Scaling Up Control Strategies
Throughout the history of STI control, tension has been apparent between those who support prioritizing resources for the small proportion of people with the most sexual contacts and those who advocate spreading prevention, screening, and treatment resources more thinly over the entire population. Opponents of prioritization argue that most of the people who practice the riskiest behavior are hard to find and that attempts to find them would expose those individuals to stigmatization and repressive measures.
A group of researchers at the University of North Carolina has developed and applied a novel approach to STI interventions that has demonstrated in several countries that finding the people who practice the riskiest sexual behavior without targeting them as individuals is possible (Weir and others 2003). As an example of this approach, consider its application to Madagascar, a country where risky sexual behavior had previously been thought to be too common to be identified or to be distinguished from less risky behavior.

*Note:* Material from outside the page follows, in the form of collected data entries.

-- ==== Sys2Proof/Machine/StartCommands.lean ====
section
/-! DEFINITION. Device reset and the CONFIG states (R24 to R29). -/

namespace Sys2Proof.Machine

open Sys2Proof

/-- R24, R25: every block in its reset state, the straps and the supply inputs as sampled. The connections and the
queue of commands are not the part's. -/
def State.afterReset (straps : Nat) (mainsOk battLow : Bool) (s : State) : State :=
  { State.reset with
    pins := { s.pins with straps := straps, mainsOk := mainsOk, battLow := battLow }
    ybi := { Ybi.reset with ownAddress := straps, listenOnly := decide (straps = 0) || decide (24 < straps) }
    cfl := { Cfl.reset with rank := if straps = 1 then 1 else 2 }
    sup := { Sup.reset with mainsOk := mainsOk, battLow := battLow }
    pending := s.pending }

/-- DEVICE_RESET (R24, R25, R31, R33, R34). -/
def execDeviceReset (straps : Fin 32) (mainsOk battLow : Bool) (s : State) : Host.Outcome State Fault Refusal :=
  finish s (s.afterReset straps.val mainsOk battLow).deriveSupply

/-- R28: the default events become the selections of counters 2..7. -/
def Ctb.takeEvents (l : List Nat) (b : Ctb) : Ctb :=
  { b with counters := b.counters.zipIdx.map (fun p =>
      if p.2 < 2 then p.1 else { p.1 with selection := l.getD (p.2 - 2) p.1.selection }) }

/-- R26: the memory, when it answered whole and is usable. -/
def usableMemory (memory : Option (List Byte)) : Option (List Byte) := memory.filter memoryUsable

/-- R26 to R28: the end of LOADING; what R28 names is done in the order in which it names it (log entry 84). -/
def State.endLoading (memory : Option (List Byte)) (s : State) : State :=
  let usable := usableMemory memory
  let record := match usable with
    | some m => clampRecord m
    | none => ConfigRecord.default
  let s := s.onCfl fun c =>
    { c with
      state := .listen, record := record, defaulted := usable.isNone
      listenTimer := some (s.now + Config.listenMs) }
  let s := if s.ybi.ownAddress = 0 ∨ 24 < s.ybi.ownAddress then s.raise .busAddressInvalid .bus else s
  let s := if usable.isNone then s.raise .configDefaulted .config else s
  let s := s.onLle fun l => { l with d := record.dInit }
  let s := s.onCtb (Ctb.takeEvents record.counterEvents)
  if record.startHeld then s.addHolder .management else s

/-- CONFIG_READ_DONE (R26 to R28): effective in LOADING, which it ends. -/
def execConfigReadDone (memory : Option (List Byte)) (s : State) : Host.Outcome State Fault Refusal :=
  finish s (if s.cfl.state = .loading then s.endLoading memory else s)

/-- R29: READY begins; the PRESENCE goes before the LINE_STATUS (log entry 105). -/
def State.beginReady (s : State) : State :=
  let s := s.onCfl fun c => { c with state := .ready, listenTimer := none }
  let s := (s.handRoutine presenceFrame).lineStatus
  let s := s.onYbi fun y => { y with presenceTimer := some (s.now + Config.presenceMs) }
  let s := (s.powerPort .a).powerPort .b
  (s.senseVoltage).senseRinging

/-- LISTEN_TIMER_EXPIRY (R29). -/
def execListenTimerExpiry (s : State) : Host.Outcome State Fault Refusal :=
  finish s (s.onExpiry s.cfl.listenTimer State.beginReady)

end Sys2Proof.Machine
end

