-- ==== Sys2Proof/Machine/BusCommands.lean ====
section
/-! DEFINITION. The Yard Bus commands (chapter 1): reception, slots, sending, collisions, the timers of the YBI and
the absence of a station. -/

namespace Sys2Proof.Machine

open Sys2Proof

/-! ### The presence table (R15, R16) -/

/-- R15: an entry for a station that had none. -/
def PresenceEntry.created (n : Nat) (fields : Option (Role × Bool × RingMode × Nat)) : PresenceEntry :=
  match fields with
  | some (role, handset, mode, units) =>
    { address := n, role := role, handset := handset, ringMode := mode, units := units, present := true, age := 0,
      grant := none, lineStatus := none }
  | none =>
    { address := n, role := .extension, handset := false, ringMode := .ownSupply, units := 0, present := true, age := 0,
      grant := none, lineStatus := none }

/-- R15: the ABSENT entry with the largest age, the lowest address between equals. -/
def oldestAbsent (l : List PresenceEntry) : Option PresenceEntry :=
  (l.filter (fun e => !e.present)).foldl (fun best e =>
    match best with
    | none => some e
    | some b => if b.age < e.age then some e else some b) none

/-- An entry in its place in ascending order of address. -/
def insertEntry (e : PresenceEntry) (l : List PresenceEntry) : List PresenceEntry :=
  l.takeWhile (fun x => decide (x.address < e.address)) ++ e :: l.dropWhile (fun x => decide (x.address < e.address))

/-- R15: the table with a place for a new entry; none when all 23 are PRESENT. -/
def placeForEntry (l : List PresenceEntry) : Option (List PresenceEntry) :=
  if l.length < Config.presenceCapacity then some l
  else (oldestAbsent l).map fun old => l.filter (fun e => e.address != old.address)

/-- R15: a valid frame refreshes the entry of its sender; `fields` are those of a well-formed PRESENCE. -/
def State.refreshSender (n : Nat) (fields : Option (Role × Bool × RingMode × Nat)) (s : State) : State :=
  match s.entryOf n with
  | some e =>
    let s := s.onEntry n fun e => { e with age := 0, present := true }
    if e.present then s else s.makeInactive .stationLost (.station n)
  | none =>
    match placeForEntry s.ybi.presence with
    | none => s
    | some l => s.onYbi fun y => { y with presence := insertEntry (PresenceEntry.created n fields) l }

/-- R16: a PRESENCE replaces the descriptive fields. -/
def State.takePresence (n : Nat) (fields : Option (Role × Bool × RingMode × Nat)) (s : State) : State :=
  match fields with
  | none => s
  | some (role, handset, mode, units) =>
    s.onEntry n fun e =>
      { e with
        role := role, handset := handset, ringMode := mode, units := units
        lineStatus := if role = .lineUnit then e.lineStatus else none }

/-- R16: a LINE_STATUS of a line unit replaces the line status field. -/
def State.takeLineStatus (n : Nat) (body : List Byte) (s : State) : State :=
  match body with
  | [link, line] =>
    s.onEntry n fun e =>
      if e.role = .lineUnit then { e with lineStatus := some { linkUp := flagOf link, outsideLine := line.toNat } } else e
  | _ => s

/-! ### Reception (R12 to R14, R202) -/

/-- R14, R202: a frame that is delivered. One with the wrong LEN never comes to the buffer: a request to the part is
answered, and drops a deferred claim of its sender (log entry 97), an overheard GRANT or TAKE is discarded without a
count, and so is a GRANT to the part (log entries 10, 73).
Any other joins the buffer, or is discarded and counted when the buffer is full. -/
def State.deliver (f : RxFrame) (kind : Kind) (s : State) : State :=
  match readMessage kind f.body with
  | none =>
    if kind.isRequest && s.forPart f.dest then
      (s.takeFrame f.src).refuse f.src kind .badRequest (malformedTag kind f.body)
    else s
  | some m =>
    if Config.rxCapacity ≤ s.ybi.rxBuffer.length then s.frameDropped
    else s.onYbi fun y => { y with rxBuffer := y.rxBuffer ++ [{ dest := f.dest, src := f.src, message := m }] }

/-- R13: whether a frame of a kind is delivered. -/
def State.isDelivered (f : RxFrame) (kind : Kind) (s : State) : Bool :=
  if s.forPart f.dest then kind.isRequest || decide (kind = .grant) else decide (kind = .grant) || decide (kind = .take)

/-- R13: a valid frame in READY, after the refresh. -/
def State.routeFrame (f : RxFrame) (s : State) : State :=
  match kindOf f.code with
  | none => s.signal .busBadFrame
  | some .presence => s
  | some .lineStatus => s
  | some k => if s.isDelivered f k then s.deliver f k else s

/-- R13, R15, R16: a valid frame refreshes its sender, and PRESENCE and LINE_STATUS reach the table. -/
def State.takeValid (f : RxFrame) (s : State) : State :=
  let fields := if kindOf f.code = some .presence then readPresence f.body else none
  let s := s.refreshSender f.src fields
  let s := s.takePresence f.src fields
  let s := if kindOf f.code = some .lineStatus then s.takeLineStatus f.src f.body else s
  if s.cfl.state = .ready then s.routeFrame f else s

/-- R12: the judgement at the idle point; the remains of a frame the part aborted are invalid (R5). -/
def State.judge (bytes : List Byte) (framingError aborted : Bool) (s : State) : State :=
  match (if aborted then none else judgeFrame s.ybi.ownAddress bytes framingError) with
  | none => if s.cfl.state = .ready then s.signal .busBadFrame else s
  | some f => s.takeValid f

/-- The idle point that ends what was on the bus (R2); a frame of another station has ended the yield (R4). -/
def State.idlePoint (s : State) : State :=
  s.onYbi fun y => { y with bus := .idle, slot := 0, yielding := y.yielding && decide (y.bus = .aborted) }

/-- R1, R2, R12: the idle point that ends what the receiver has read. Without a byte there was no start bit: no idle
period has ended and there is no frame, but for what is left of a frame the part aborted (R5; log entry 72). The CONFIG
state at the idle point decides for the whole of the frame, be it that the frame began in another (log entry 98). -/
def State.frameEnds (bytes : List Byte) (framingError : Bool) (s : State) : State :=
  let aborted := decide (s.ybi.bus = .aborted)
  if bytes.isEmpty && !aborted then s
  else if s.cfl.state = .loading then s.idlePoint
  else (s.idlePoint).judge bytes framingError aborted

/-- A frame ends at its idle point, and what follows that event (R12; log entry 29) comes before the next frame. -/
def State.hear (s : State) (f : List Byte × Bool) : State := (s.frameEnds f.1 f.2).settle s

/-- FRAME_RECEIVED (R1, R2, R12): what stood on the pair from a falling edge in an idle period to an idle point:
dominant for `low` microseconds, and then the runs. Every idle point among them ends a frame, and the frames are taken
in one after the other (log entry 86). -/
def execFrameReceived (low : Nat) (wire : List WireRun) (s : State) : Host.Outcome State Fault Refusal :=
  match s.ybi.bus with
  | .sending _ => finish s s
  | .aborted => .next ((readAfterAbort (afterEdge low wire)).foldl State.hear s)
  | _ => .next ((readWire (afterEdge low wire)).foldl State.hear s)

/-! ### Access (R2 to R5) -/

/-- The base slot of a class (section 1.2). -/
def baseSlot : UrgencyClass → Nat
  | .urgent => 0
  | .call => 32
  | .routine => 64

def Ybi.queue (y : Ybi) : UrgencyClass → List TxFrame
  | .urgent => y.urgent
  | .call => y.call
  | .routine => y.routine

def Ybi.setQueue (y : Ybi) (cls : UrgencyClass) (q : List TxFrame) : Ybi :=
  match cls with
  | .urgent => { y with urgent := q }
  | .call => { y with call := q }
  | .routine => { y with routine := q }

/-- The bus is idle and slots are counted. It counts as idle from the end of the part's own whole frame on, so that a
start bit that comes before the idle point of that frame ends the yield too (log entry 87). -/
def BusState.isIdle : BusState → Bool
  | .idle => true
  | .sent => true
  | _ => false

/-- R3, R4: a slot of the part's own begins. A slot that is not beyond the last one begins another slot cycle, which
ends the yield. -/
def State.ownSlot (cls : UrgencyClass) (s : State) : State :=
  let slot := s.ybi.ownAddress + baseSlot cls
  let yielding := s.ybi.yielding && decide (s.ybi.slot < slot)
  let s := s.onYbi fun y => { y with bus := .idle, slot := slot, yielding := yielding }
  match s.ybi.queue cls with
  | [] => s
  | f :: _ =>
    if cls = .urgent ∨ yielding = false then
      s.onYbi fun y => { y with bus := .sending cls, driving := wireLevels y.ownAddress f }
    else s

/-- OWN_SLOT_BEGINS (R3): effective in READY, on an idle bus, for a station address. -/
def execOwnSlotBegins (cls : UrgencyClass) (s : State) : Host.Outcome State Fault Refusal :=
  finish s
    (if s.cfl.state = .ready ∧ s.ybi.bus.isIdle ∧ 1 ≤ s.ybi.ownAddress ∧ s.ybi.ownAddress ≤ 24 then s.ownSlot cls else s)

/-- R9: the head frame leaves its queue, and the yield begins (R4). -/
def State.headLeaves (cls : UrgencyClass) (b : BusState) (collisions : Nat) (s : State) : State :=
  s.onYbi fun y =>
    { y.setQueue cls ((y.queue cls).drop 1) with
      bus := b, slot := 0, yielding := true, driving := [], collisions := collisions }

/-- R11, R183: what a frame that has left the ROUTINE queue makes way for. -/
def State.afterLeaving (cls : UrgencyClass) (f : Option TxFrame) (s : State) : State :=
  match cls with
  | .routine =>
    let s := if f.any (·.streamed) then
        s.onYbi fun y => { y with stream := y.stream.map (fun r => { r with inQueue := false }) }
      else s
    (s.handOwed).pumpStream
  | _ => s

/-- R185: a FAULT frame has been read back whole. -/
def State.markReported (f : Option TxFrame) (s : State) : State :=
  match f.bind (·.fault) with
  | some t => s.onFlt (Flt.reportedBy t)
  | none => s

/-- FRAME_SENT (R5). -/
def execFrameSent (s : State) : Host.Outcome State Fault Refusal :=
  finish s
    (match s.ybi.bus with
    | .sending cls =>
      let f := (s.ybi.queue cls).head?
      ((s.headLeaves cls .sent 0).markReported f).afterLeaving cls f
    | _ => s)

/-- R6: entry to the listen-only state; no notice is owed there (R186). -/
def State.enterListenOnly (s : State) : State :=
  (s.onYbi fun y => { y with listenOnly := true, urgent := [], call := [], routine := [], stream := none }).onFlt fun f =>
    { f with owed := [] }

/-- COLLISION (R5, R6). -/
def execCollision (s : State) : Host.Outcome State Fault Refusal :=
  finish s
    (match s.ybi.bus with
    | .sending cls =>
      let f := (s.ybi.queue cls).head?
      let n := min 3 (s.ybi.collisions + 1)
      let s := s.headLeaves cls .aborted n
      if n = 3 then (s.enterListenOnly).raise .busAddressConflict .bus else s.afterLeaving cls f
    | _ => s)

/-- YIELD_END (R4): the first slot cycle of the idle period ends. -/
def execYieldEnd (s : State) : Host.Outcome State Fault Refusal :=
  finish s
    (if s.ybi.yielding ∧ s.ybi.bus.isIdle then s.onYbi fun y => { y with bus := .idle, slot := 0, yielding := false }
    else s)

/-- ANOTHER_STATION_START_BIT (R2, R3, R4): it ends the idle period, the slot count and the yield. -/
def execAnotherStationStartBit (s : State) : Host.Outcome State Fault Refusal :=
  finish s
    (if s.ybi.bus.isIdle then s.onYbi fun y => { y with bus := .receiving, slot := 0, yielding := false } else s)

/-! ### Timers -/

/-- BACKLOG_TIMER_EXPIRY (R10). -/
def execBacklogTimerExpiry (s : State) : Host.Outcome State Fault Refusal :=
  finish s (s.onExpiry s.ybi.backlogTimer fun s =>
    (s.onYbi fun y => { y with backlogTimer := none }).makeInactive .busBacklog .bus)

/-- PRESENCE_TIMER_EXPIRY (R19). -/
def execPresenceTimerExpiry (s : State) : Host.Outcome State Fault Refusal :=
  finish s (s.onExpiry s.ybi.presenceTimer fun s =>
    (s.onYbi fun y => { y with presenceTimer := restart y.presenceTimer Config.presenceMs }).handRoutine presenceFrame)

/-- PRESENCE_AGEING (R17): every entry ages by a second. -/
def execPresenceAgeing (s : State) : Host.Outcome State Fault Refusal :=
  finish s (s.onExpiry s.ybi.ageingTimer fun s =>
    s.onYbi fun y =>
      { y with
        ageingTimer := restart y.ageingTimer Config.secondMs
        presence := y.presence.map (fun e => { e with age := min Config.ageMax (e.age + 1) }) })

/-- R200: the counters of an absent delegate lose it. -/
def Ctb.revoke (n : Nat) (b : Ctb) : Ctb :=
  { b with counters := b.counters.map (fun c => if c.delegate = some n then { c with delegate := none } else c) }

/-- R17: the entry of a station goes ABSENT; STATION_LOST is raised before the counters and the calls are told (log
entry 105). -/
def State.goAbsent (n : Nat) (s : State) : State :=
  let x := s.expectation n
  let s := s.onEntry n fun e => { e with present := false, lineStatus := none, grant := none }
  let s := s.raise .stationLost (.station n)
  (s.onCtb (Ctb.revoke n)).stationGone n x

/-- STATION_ABSENT (R17): effective for a PRESENT entry that has reached the age of 35 s. -/
def execStationAbsent (station : Nat) (s : State) : Host.Outcome State Fault Refusal :=
  finish s
    (if s.ybi.presence.any (fun e => e.address == station && e.present && decide (Config.absentAge ≤ e.age)) then
      s.goAbsent station
    else s)

end Sys2Proof.Machine
end

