-- ==== Sys2Proof/Certificates/Slice0/Obligations.lean ====
section
/-! DEFINITION. The statements for the provers. Each `def Obligations.<Name> : Prop` says one thing of the model; its
docstring names the place of the manual it comes from. Where a statement says that a command answers a next state, that
state is the effect of the command itself. -/

open Sys2Proof Sys2Proof.Machine

/-! ### The machine as a whole -/

/-- A step takes the command at the front of the queue and runs it on the state with the queue's rest. -/
def Obligations.StepRunsFrontCommand : Prop :=
  ∀ (c : Instr) (rest : List Instr) (s : State), s.pending = c :: rest → step s = exec c { s with pending := rest }

/-- Log entry 3 (the model's choice): on an empty queue a millisecond passes, and nothing else changes but, in SHOWTIME,
the symbol count. -/
def Obligations.EmptyQueuePassesAMillisecond : Prop :=
  ∀ s : State, s.pending = [] →
    ∃ t, step s = .next t ∧ t.now = s.now + 1 ∧ t = { s with now := t.now, lle := t.lle } ∧
      (s.lle.link ≠ .showtime → t.lle = s.lle) ∧
      t.lle = { s.lle with sync := { s.lle.sync with symbolCount := t.lle.sync.symbolCount } } ∧
      (s.lle.link = .showtime → 4 * (t.now - s.lle.sync.began) ≤ t.lle.sync.symbolCount)

/-- The model's choice, log entry 32: the queue of commands is not the part's, and no command puts in or takes out one,
DEVICE_RESET included. -/
def Obligations.CommandsLeaveTheQueue : Prop :=
  ∀ (c : Instr) (s t : State), exec c s = .next t → t.pending = s.pending

/-- Device reset leaves the part as chapters 1 to 10 give it. The state after reset is within every capacity, nothing
rings, and the link and the outside line are in step with the blocks they go with. The model's choice here: an idle
bus and an empty queue of commands (log entries 31, 32). -/
def Obligations.ResetState : Prop :=
  (State.reset.cfl.state = .loading ∧ State.reset.ybi.bus = .idle ∧ State.reset.ybi.yielding = false ∧
     State.reset.ybi.collisions = 0 ∧ State.reset.ybi.urgent = [] ∧ State.reset.ybi.call = [] ∧
     State.reset.ybi.routine = [] ∧ State.reset.ybi.rxBuffer = [] ∧ State.reset.ybi.presence = [] ∧
     State.reset.ybi.presenceTimer = none ∧ State.reset.ybi.backlogTimer = none ∧
     State.reset.sup.railLevel = .low ∧ State.reset.sup.railTarget = .low ∧ State.reset.sup.converter.state = .off ∧
     State.reset.lle.link = .down ∧ State.reset.lle.retry = 0 ∧ State.reset.lle.holders.isEmpty = true ∧
     State.reset.lle.snr = List.replicate 336 0 ∧ State.reset.lle.normal = List.replicate 336 0 ∧
     State.reset.lle.power = .full ∧ State.reset.plp.ready = false ∧ State.reset.plp.queue = [] ∧
     State.reset.vsw.line = .idle ∧ State.reset.vsw.portA.state = .onHook ∧ State.reset.vsw.portB.state = .onHook ∧
     State.reset.cct.calls = [] ∧ State.reset.cct.nextCallId = 1 ∧ State.reset.cct.nextToken = 1 ∧
     State.reset.lth.running = none ∧ State.reset.lth.periodicTimer = some 21600000 ∧
     State.reset.flt.entries = [] ∧ State.reset.flt.summary = .good ∧ State.reset.flt.lamp = .off ∧
     State.reset.ctb.counters.map (·.selection) = [1, 2, 0, 0, 0, 0, 0, 0] ∧
     State.reset.ctb.counters.map (·.value) = [0, 0, 0, 0, 0, 0, 0, 0] ∧ State.reset.pending = []) ∧
  (State.reset.fits = true ∧ State.reset.ringsWithin = true ∧ State.reset.linkKept = true ∧ State.reset.lineKept = true)

/-- Every step keeps every block within what the manual says it holds: the ranges of the record, the lengths of the
queues, the receive buffer, the presence table, the call table, the deferred list, the upstream, swap and repeat queues
and the impulse list, the retry count and the debt, one fault entry for each (code, source) with the summary severity
and the lamp that follow from them, and the counters. -/
def Obligations.EveryStepKeepsTheCapacities : Prop :=
  ∀ s t : State, s.fits = true → step s = .next t → t.fits = true

/-- Every step keeps ringing within the ring capacity of the supply state, with port A alone in BATTERY_LOW: what the
converter drives, what it holds, and the ring plan; and without an episode the plan is empty and no port is RINGING. -/
def Obligations.EveryStepKeepsRingingWithinCapacity : Prop :=
  ∀ s t : State, s.ringsWithin = true → step s = .next t → t.ringsWithin = true

/-- Only DEVICE_RESET and CONFIG_READ_DONE set the record in force and its mark; only DEVICE_RESET sets the own address
and the rank. -/
def Obligations.RecordAndAddressStand : Prop :=
  ∀ (c : Instr) (s t : State), exec c s = .next t →
    (∀ straps mainsOk battLow, c ≠ .deviceReset straps mainsOk battLow) →
      t.ybi.ownAddress = s.ybi.ownAddress ∧ t.cfl.rank = s.cfl.rank ∧
        ((∀ memory, c ≠ .configReadDone memory) →
          t.cfl.record = s.cfl.record ∧ t.cfl.defaulted = s.cfl.defaulted)

/-- In listen-only the three queues stay empty and no reply stream runs, and only a device reset ends the state. -/
def Obligations.ListenOnlyStaysMute : Prop :=
  ∀ (c : Instr) (s t : State), exec c s = .next t →
    (s.ybi.listenOnly = true → s.ybi.urgent = [] ∧ s.ybi.call = [] ∧ s.ybi.routine = [] ∧ s.ybi.stream = none) →
      (t.ybi.listenOnly = true → t.ybi.urgent = [] ∧ t.ybi.call = [] ∧ t.ybi.routine = [] ∧ t.ybi.stream = none) ∧
        (s.ybi.listenOnly = true → (∀ straps mainsOk battLow, c ≠ .deviceReset straps mainsOk battLow) →
          t.ybi.listenOnly = true)

/-! ### Start-up and supply (chapter 2) -/

/-- DEVICE_RESET with mains on: every block in its reset state, the straps and the inputs as sampled, listen-only at
once for an address that is none of 1..24; the queue of commands and the other connections stand. DEVICE_RESET without
mains: the supply state is taken at once, holder SUPPLY is there exactly in BATTERY_LOW, and the supply faults stand.
The model's choice here: what stands of the connections and of the queue of commands (log entries 2, 32), and the reset
values that the manual does not give (log entries 25, 26, 31, 74, 89, 91). -/
def Obligations.DeviceResetEntersLoading : Prop :=
  (∀ (straps : Fin 32) (battLow : Bool) (s : State),
     exec (.deviceReset straps true battLow) s = .next
       { State.reset with
         pins := { s.pins with straps := straps.val, mainsOk := true, battLow := battLow }
         ybi := { Ybi.reset with
           ownAddress := straps.val, listenOnly := decide (straps.val = 0) || decide (24 < straps.val) }
         cfl := { Cfl.reset with rank := if straps.val = 1 then 1 else 2 }
         sup := { Sup.reset with mainsOk := true, battLow := battLow }
         pending := s.pending }) ∧
  (∀ (straps : Fin 32) (battLow : Bool) (s : State),
     ∃ t, exec (.deviceReset straps false battLow) s = .next t ∧
       t = { State.reset with
         pins := t.pins, ybi := t.ybi, cfl := t.cfl, sup := t.sup, lle := t.lle, flt := t.flt, pending := s.pending } ∧
       t.cfl.state = .loading ∧
       t.ybi.ownAddress = straps.val ∧ t.sup.supply = (if battLow then .batteryLow else .battery) ∧
       t.lle.holders.supply = battLow ∧ t.lle.link = (if battLow then .quiet else .down) ∧
       t.faultActive .supplyOnBattery .supply = true ∧ t.faultActive .supplyBatteryLow .supply = battLow)
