theorem portOnHook (port : Port) : Statement (.portOnHook port) := iff_of_true rfl trivial

theorem digitPauseExpiry (port : Port) : Statement (.digitPauseExpiry port) := iff_of_true rfl trivial

theorem dtmfDigit (port : Port) (key : DtmfKey) : Statement (.dtmfDigit port key) := iff_of_true rfl trivial

theorem firstDigitWindowExpiry (port : Port) : Statement (.firstDigitWindowExpiry port) := iff_of_true rfl trivial

theorem interDigitExpiry (port : Port) : Statement (.interDigitExpiry port) := iff_of_true rfl trivial

theorem postFlashWindowExpiry (port : Port) : Statement (.postFlashWindowExpiry port) := iff_of_true rfl trivial

theorem offHookTimerExpiry (port : Port) : Statement (.offHookTimerExpiry port) := iff_of_true rfl trivial

theorem howlerTimerExpiry (port : Port) : Statement (.howlerTimerExpiry port) := iff_of_true rfl trivial

theorem noLoadTimerExpiry (port : Port) : Statement (.noLoadTimerExpiry port) := iff_of_true rfl trivial

theorem noLoadCheckDone (port : Port) (ringerFound : Bool) : Statement (.noLoadCheckDone port ringerFound) := iff_of_true rfl trivial

theorem loopCurrentChange (port : Port) (milliamp : Nat) : Statement (.loopCurrentChange port milliamp) := iff_of_true rfl trivial

theorem lowCurrentExpiry (port : Port) : Statement (.lowCurrentExpiry port) := iff_of_true rfl trivial

theorem lineVoltageChange (millivolt : Nat) : Statement (.lineVoltageChange millivolt) := iff_of_true rfl trivial

theorem offHookBandHeld : Statement .offHookBandHeld := iff_of_true rfl trivial

theorem onHookBandHeld : Statement .onHookBandHeld := iff_of_true rfl trivial

theorem noFeedExpiry : Statement .noFeedExpiry := iff_of_true rfl trivial

theorem feedRestored : Statement .feedRestored := iff_of_true rfl trivial

theorem ringingVoltageChange (present : Bool) : Statement (.ringingVoltageChange present) := iff_of_true rfl trivial

theorem ringBurstDetected : Statement .ringBurstDetected := iff_of_true rfl trivial

theorem ringBurstEnd : Statement .ringBurstEnd := iff_of_true rfl trivial

theorem ringEndTimeout : Statement .ringEndTimeout := iff_of_true rfl trivial

theorem releaseGuardExpiry : Statement .releaseGuardExpiry := iff_of_true rfl trivial

theorem outpulseTimerExpiry : Statement .outpulseTimerExpiry := iff_of_true rfl trivial

theorem cadencePhaseExpiry (callId : Nat) : Statement (.cadencePhaseExpiry callId) := callId_iff _

theorem testRingDetected : Statement .testRingDetected := iff_of_true rfl trivial

theorem surveyPhaseStart : Statement .surveyPhaseStart := iff_of_true rfl trivial

theorem automaticCheckStart : Statement .automaticCheckStart := iff_of_true rfl trivial

theorem itemTimerExpiry (readings : LoopReadings) : Statement (.itemTimerExpiry readings) := by
  simp [Statement, inRange, Instr.wellFormed, readingsOk, and_assoc]

theorem restoreTimerExpiry : Statement .restoreTimerExpiry := iff_of_true rfl trivial

theorem waitTimerExpiry : Statement .waitTimerExpiry := iff_of_true rfl trivial

theorem holdOffExpiry : Statement .holdOffExpiry := iff_of_true rfl trivial

theorem periodicCheckExpiry : Statement .periodicCheckExpiry := iff_of_true rfl trivial

theorem recheckTimerExpiry : Statement .recheckTimerExpiry := iff_of_true rfl trivial

theorem lampFlashToggle : Statement .lampFlashToggle := iff_of_true rfl trivial

theorem anotherStationStartBit : Statement .anotherStationStartBit := iff_of_true rfl trivial

end Sys2Proof.Laws.Ranges
end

In May 2003, the Malagasy Steering Committee, which consisted of representatives of the Ministry of Health, local government officials, and other knowledgeable experts, selected five towns judged to be at high risk for STIs for a pilot study. The Priorities for Local AIDS Control Effort (PLACE) method applied in these towns was, first, to interview adults at random on the streets of the city to find out where people go to meet and socialize and, second, to visit and collect data on these locations and the people who frequent them.
In each of the five cities, the informants tended to agree on the most frequented sites. They identified between 70 and 267 unique socialization sites of various types, ranging from bars and restaurants to beaches and brothels. Interviews with people frequenting the sites revealed them to be much more sexually active than the average Malagasy adult. According to the 1997 demographic and health survey, 13 percent of women outside the capital city, Antananarivo, had two or more sexual partners in the previous year. In contrast, the percentage of women at the socialization sites who had had more than two partners ranged from 46 to 68 percent. According to the demographic and health survey, only about 3 percent of women outside Antananarivo had four or more partners in the previous year, but the percentage of women at the study sites having this many partners was 10 times larger. The men interviewed at these sites were even more sexually active than the women.
The pilot study also investigated whether information on or products for prevention of STIs, HIV, or both were available at the socialization sites. In the five towns, the proportion of sites where condoms were available on the day of the visit varied from 27 to 54 percent. These percentages are not negligible and are undoubtedly much higher than they were 10 years ago, and the availability of condoms at so many of these sites is a tribute to the success of the condom social-marketing campaign. However, the statistics also indicate substantial room for improvement, for example, by distributing condoms in 100 percent of identified socialization sites. The feasibility of such a program is enhanced by information from the PLACE study that more than 80 percent of the owners or managers of these sites expressed their willingness to host STI and HIV prevention programs, and more than half were willing to sell condoms.
Researchers have carried out similar PLACE studies in Burkina Faso, Ghana, South Africa, and elsewhere. Unfortunately, in none of these countries has this extensive risk mapping been followed by the implementation of prevention programs at all the identified locations. Until such programs are implemented and evaluated, no African country will be able to claim that it has scaled up the most effective type of STI prevention to population levels.